» About this task
Only lines with the string "tractOfLine" should be returned from the data below.

» Information shown
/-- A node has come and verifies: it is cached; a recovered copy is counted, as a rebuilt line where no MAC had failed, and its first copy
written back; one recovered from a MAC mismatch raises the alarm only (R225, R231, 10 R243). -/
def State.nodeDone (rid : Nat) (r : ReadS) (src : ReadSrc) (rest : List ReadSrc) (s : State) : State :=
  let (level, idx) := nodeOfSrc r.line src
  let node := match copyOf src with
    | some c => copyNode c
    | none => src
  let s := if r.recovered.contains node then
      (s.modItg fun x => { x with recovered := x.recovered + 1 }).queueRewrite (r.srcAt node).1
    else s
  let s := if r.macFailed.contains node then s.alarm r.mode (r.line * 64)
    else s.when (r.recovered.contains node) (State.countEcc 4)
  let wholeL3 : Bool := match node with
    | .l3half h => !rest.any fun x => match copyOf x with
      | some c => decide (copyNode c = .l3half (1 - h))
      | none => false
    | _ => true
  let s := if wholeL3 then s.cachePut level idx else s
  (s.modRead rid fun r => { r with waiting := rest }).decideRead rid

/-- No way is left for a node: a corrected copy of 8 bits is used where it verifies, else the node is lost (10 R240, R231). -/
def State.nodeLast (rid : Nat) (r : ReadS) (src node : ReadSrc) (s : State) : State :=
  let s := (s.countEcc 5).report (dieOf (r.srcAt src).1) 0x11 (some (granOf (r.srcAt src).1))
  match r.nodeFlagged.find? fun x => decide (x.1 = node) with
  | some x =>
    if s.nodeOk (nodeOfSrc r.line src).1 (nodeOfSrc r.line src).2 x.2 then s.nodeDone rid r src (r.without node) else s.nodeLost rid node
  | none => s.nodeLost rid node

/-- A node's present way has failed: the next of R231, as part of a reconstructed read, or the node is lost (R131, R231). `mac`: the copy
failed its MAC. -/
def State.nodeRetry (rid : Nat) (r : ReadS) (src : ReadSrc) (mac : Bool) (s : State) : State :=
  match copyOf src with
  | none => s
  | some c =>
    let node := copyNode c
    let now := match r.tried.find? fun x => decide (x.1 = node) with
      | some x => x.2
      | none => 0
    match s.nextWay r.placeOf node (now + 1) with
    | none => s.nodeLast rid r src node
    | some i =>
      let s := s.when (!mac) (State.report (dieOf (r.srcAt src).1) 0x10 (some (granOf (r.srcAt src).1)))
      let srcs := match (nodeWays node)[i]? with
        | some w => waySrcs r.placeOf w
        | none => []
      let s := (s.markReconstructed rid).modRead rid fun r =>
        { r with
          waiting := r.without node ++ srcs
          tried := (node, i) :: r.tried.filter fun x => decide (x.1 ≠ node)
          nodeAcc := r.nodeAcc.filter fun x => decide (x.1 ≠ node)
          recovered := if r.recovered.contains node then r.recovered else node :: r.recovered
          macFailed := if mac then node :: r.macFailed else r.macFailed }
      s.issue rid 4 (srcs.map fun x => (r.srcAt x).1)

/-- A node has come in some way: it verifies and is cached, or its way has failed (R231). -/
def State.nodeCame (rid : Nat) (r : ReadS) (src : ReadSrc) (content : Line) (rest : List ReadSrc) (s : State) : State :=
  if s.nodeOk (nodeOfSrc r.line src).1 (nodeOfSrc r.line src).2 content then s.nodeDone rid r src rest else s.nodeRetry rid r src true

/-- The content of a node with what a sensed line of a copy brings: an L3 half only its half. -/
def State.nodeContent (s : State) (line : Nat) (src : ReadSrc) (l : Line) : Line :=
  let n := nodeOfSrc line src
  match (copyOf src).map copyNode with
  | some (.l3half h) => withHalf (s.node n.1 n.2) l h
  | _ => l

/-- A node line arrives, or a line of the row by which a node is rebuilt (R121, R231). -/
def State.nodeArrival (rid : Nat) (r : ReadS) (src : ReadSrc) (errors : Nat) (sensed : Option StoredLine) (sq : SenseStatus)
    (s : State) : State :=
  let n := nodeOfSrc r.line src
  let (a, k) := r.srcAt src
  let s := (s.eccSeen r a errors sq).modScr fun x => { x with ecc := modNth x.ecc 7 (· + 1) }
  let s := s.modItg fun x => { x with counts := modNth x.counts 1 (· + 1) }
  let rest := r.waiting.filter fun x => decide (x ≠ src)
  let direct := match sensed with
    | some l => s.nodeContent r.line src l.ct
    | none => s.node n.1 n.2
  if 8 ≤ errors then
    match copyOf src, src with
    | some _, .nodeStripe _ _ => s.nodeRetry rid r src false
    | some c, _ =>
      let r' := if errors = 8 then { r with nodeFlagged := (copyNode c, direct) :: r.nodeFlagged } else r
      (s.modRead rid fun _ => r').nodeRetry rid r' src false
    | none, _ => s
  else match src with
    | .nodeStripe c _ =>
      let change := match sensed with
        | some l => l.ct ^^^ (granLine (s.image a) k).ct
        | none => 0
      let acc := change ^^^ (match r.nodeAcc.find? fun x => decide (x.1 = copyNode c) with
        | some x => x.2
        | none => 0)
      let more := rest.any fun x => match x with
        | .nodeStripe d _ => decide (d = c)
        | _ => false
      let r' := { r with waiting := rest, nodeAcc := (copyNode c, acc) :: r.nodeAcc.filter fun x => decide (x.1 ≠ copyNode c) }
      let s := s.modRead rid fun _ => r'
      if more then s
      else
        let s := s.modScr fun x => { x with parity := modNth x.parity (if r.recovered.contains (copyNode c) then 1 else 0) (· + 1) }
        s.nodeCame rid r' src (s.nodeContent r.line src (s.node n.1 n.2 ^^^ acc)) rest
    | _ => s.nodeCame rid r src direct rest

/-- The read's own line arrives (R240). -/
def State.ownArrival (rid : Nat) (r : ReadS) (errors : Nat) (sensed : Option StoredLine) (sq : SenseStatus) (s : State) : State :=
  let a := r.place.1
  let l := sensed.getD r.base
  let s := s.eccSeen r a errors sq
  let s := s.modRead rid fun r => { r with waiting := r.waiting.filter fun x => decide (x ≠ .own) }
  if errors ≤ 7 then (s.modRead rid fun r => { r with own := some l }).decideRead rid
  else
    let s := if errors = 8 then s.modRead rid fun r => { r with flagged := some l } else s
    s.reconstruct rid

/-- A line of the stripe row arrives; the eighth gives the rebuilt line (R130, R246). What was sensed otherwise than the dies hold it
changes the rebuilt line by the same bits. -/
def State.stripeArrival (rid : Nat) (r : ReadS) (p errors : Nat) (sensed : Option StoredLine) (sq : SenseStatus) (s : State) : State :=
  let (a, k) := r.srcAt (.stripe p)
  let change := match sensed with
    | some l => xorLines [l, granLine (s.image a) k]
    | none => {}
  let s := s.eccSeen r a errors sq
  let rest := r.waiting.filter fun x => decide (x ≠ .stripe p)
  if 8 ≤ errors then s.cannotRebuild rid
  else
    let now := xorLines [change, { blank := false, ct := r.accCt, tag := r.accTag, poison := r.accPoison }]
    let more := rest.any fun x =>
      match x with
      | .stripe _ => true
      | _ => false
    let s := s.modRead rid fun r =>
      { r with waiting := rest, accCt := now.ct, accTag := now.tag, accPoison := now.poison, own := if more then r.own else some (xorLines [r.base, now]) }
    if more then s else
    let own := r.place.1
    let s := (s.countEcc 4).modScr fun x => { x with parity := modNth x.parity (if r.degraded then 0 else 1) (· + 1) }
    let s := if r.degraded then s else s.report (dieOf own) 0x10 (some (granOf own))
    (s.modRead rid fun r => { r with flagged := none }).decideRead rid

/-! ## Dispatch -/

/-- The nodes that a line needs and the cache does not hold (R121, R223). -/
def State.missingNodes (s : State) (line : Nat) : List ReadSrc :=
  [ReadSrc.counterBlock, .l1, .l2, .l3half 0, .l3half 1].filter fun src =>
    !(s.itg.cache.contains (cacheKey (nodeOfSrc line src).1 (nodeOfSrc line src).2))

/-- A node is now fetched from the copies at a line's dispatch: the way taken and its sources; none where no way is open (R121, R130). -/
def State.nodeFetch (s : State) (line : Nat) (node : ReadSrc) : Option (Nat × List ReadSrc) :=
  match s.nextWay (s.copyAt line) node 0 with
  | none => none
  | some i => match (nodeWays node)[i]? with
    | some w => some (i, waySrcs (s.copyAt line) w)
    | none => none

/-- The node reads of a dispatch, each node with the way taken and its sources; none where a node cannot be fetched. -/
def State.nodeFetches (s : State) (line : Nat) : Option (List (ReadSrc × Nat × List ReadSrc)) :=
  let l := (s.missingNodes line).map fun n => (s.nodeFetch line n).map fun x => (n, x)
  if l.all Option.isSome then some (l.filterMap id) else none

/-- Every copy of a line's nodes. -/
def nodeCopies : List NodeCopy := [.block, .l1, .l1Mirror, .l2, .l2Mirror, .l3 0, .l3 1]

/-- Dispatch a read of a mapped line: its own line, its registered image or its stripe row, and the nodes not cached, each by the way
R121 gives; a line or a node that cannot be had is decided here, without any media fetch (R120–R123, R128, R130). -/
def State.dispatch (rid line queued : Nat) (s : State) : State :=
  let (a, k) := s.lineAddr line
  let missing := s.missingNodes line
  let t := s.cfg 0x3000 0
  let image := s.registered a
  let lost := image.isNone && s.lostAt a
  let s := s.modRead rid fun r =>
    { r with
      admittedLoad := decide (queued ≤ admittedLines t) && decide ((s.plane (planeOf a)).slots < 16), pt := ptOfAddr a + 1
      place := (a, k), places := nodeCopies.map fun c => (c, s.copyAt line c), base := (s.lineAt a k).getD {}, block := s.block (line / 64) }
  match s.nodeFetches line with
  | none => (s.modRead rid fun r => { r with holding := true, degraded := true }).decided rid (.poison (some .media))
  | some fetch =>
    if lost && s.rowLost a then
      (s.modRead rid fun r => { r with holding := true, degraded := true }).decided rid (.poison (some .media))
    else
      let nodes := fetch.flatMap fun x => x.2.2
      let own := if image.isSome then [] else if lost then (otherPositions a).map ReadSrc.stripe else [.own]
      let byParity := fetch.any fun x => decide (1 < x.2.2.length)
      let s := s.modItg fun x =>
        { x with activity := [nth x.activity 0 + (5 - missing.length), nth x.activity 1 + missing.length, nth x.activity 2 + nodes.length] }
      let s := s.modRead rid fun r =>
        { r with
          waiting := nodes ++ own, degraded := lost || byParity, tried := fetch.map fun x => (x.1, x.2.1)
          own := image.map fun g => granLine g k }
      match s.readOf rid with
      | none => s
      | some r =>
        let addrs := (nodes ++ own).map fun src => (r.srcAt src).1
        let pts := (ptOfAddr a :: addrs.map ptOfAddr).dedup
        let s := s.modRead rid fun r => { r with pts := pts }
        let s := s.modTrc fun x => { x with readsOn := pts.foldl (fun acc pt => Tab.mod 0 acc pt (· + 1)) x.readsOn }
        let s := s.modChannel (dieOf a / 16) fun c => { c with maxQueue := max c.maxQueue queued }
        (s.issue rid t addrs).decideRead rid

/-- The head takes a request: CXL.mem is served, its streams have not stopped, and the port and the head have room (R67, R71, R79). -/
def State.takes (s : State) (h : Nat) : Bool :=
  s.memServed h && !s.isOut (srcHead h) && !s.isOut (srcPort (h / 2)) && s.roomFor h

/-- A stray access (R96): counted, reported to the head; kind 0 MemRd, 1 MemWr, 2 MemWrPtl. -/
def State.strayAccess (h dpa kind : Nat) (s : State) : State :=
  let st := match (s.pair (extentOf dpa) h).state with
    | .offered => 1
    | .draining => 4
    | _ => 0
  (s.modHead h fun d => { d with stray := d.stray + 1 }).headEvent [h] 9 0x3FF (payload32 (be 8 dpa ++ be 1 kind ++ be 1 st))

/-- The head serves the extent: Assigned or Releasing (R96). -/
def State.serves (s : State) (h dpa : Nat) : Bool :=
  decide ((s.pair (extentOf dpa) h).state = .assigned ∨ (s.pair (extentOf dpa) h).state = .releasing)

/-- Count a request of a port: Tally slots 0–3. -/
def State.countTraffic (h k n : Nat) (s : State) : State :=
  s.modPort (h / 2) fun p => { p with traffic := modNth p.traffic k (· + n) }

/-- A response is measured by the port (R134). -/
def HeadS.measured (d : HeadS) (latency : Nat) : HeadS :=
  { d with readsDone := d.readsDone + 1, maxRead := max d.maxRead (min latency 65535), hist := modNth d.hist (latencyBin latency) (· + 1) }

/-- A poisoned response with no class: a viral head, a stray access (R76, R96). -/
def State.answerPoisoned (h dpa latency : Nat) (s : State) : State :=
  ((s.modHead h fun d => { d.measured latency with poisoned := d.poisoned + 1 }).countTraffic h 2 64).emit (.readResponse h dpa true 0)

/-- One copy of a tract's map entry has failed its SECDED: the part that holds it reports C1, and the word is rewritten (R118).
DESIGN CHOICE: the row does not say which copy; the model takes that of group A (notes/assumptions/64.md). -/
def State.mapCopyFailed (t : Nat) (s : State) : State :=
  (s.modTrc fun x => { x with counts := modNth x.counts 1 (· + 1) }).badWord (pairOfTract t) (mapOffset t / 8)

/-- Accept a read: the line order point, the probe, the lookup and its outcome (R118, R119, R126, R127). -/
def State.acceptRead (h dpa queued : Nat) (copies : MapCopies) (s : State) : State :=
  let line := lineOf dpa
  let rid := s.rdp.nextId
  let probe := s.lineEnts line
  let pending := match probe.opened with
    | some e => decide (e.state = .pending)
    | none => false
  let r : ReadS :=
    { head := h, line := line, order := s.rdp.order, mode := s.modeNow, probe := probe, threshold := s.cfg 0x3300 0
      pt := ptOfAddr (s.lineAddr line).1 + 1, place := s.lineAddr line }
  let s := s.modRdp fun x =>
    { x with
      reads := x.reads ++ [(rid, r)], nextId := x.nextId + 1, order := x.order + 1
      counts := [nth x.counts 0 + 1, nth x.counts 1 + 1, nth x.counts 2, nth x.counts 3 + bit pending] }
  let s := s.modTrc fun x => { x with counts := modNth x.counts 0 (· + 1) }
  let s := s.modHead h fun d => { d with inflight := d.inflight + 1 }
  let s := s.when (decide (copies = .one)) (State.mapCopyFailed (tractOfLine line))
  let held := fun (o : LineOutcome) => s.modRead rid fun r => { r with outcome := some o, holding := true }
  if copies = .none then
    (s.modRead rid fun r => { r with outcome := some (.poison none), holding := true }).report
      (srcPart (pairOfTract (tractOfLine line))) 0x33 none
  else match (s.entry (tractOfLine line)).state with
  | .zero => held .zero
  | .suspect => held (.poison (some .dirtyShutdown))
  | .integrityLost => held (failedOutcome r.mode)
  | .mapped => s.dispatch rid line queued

» Output of the task
  let s := s.when (decide (copies = .one)) (State.mapCopyFailed (tractOfLine line))
      (srcPart (pairOfTract (tractOfLine line))) 0x33 none
  else match (s.entry (tractOfLine line)).state with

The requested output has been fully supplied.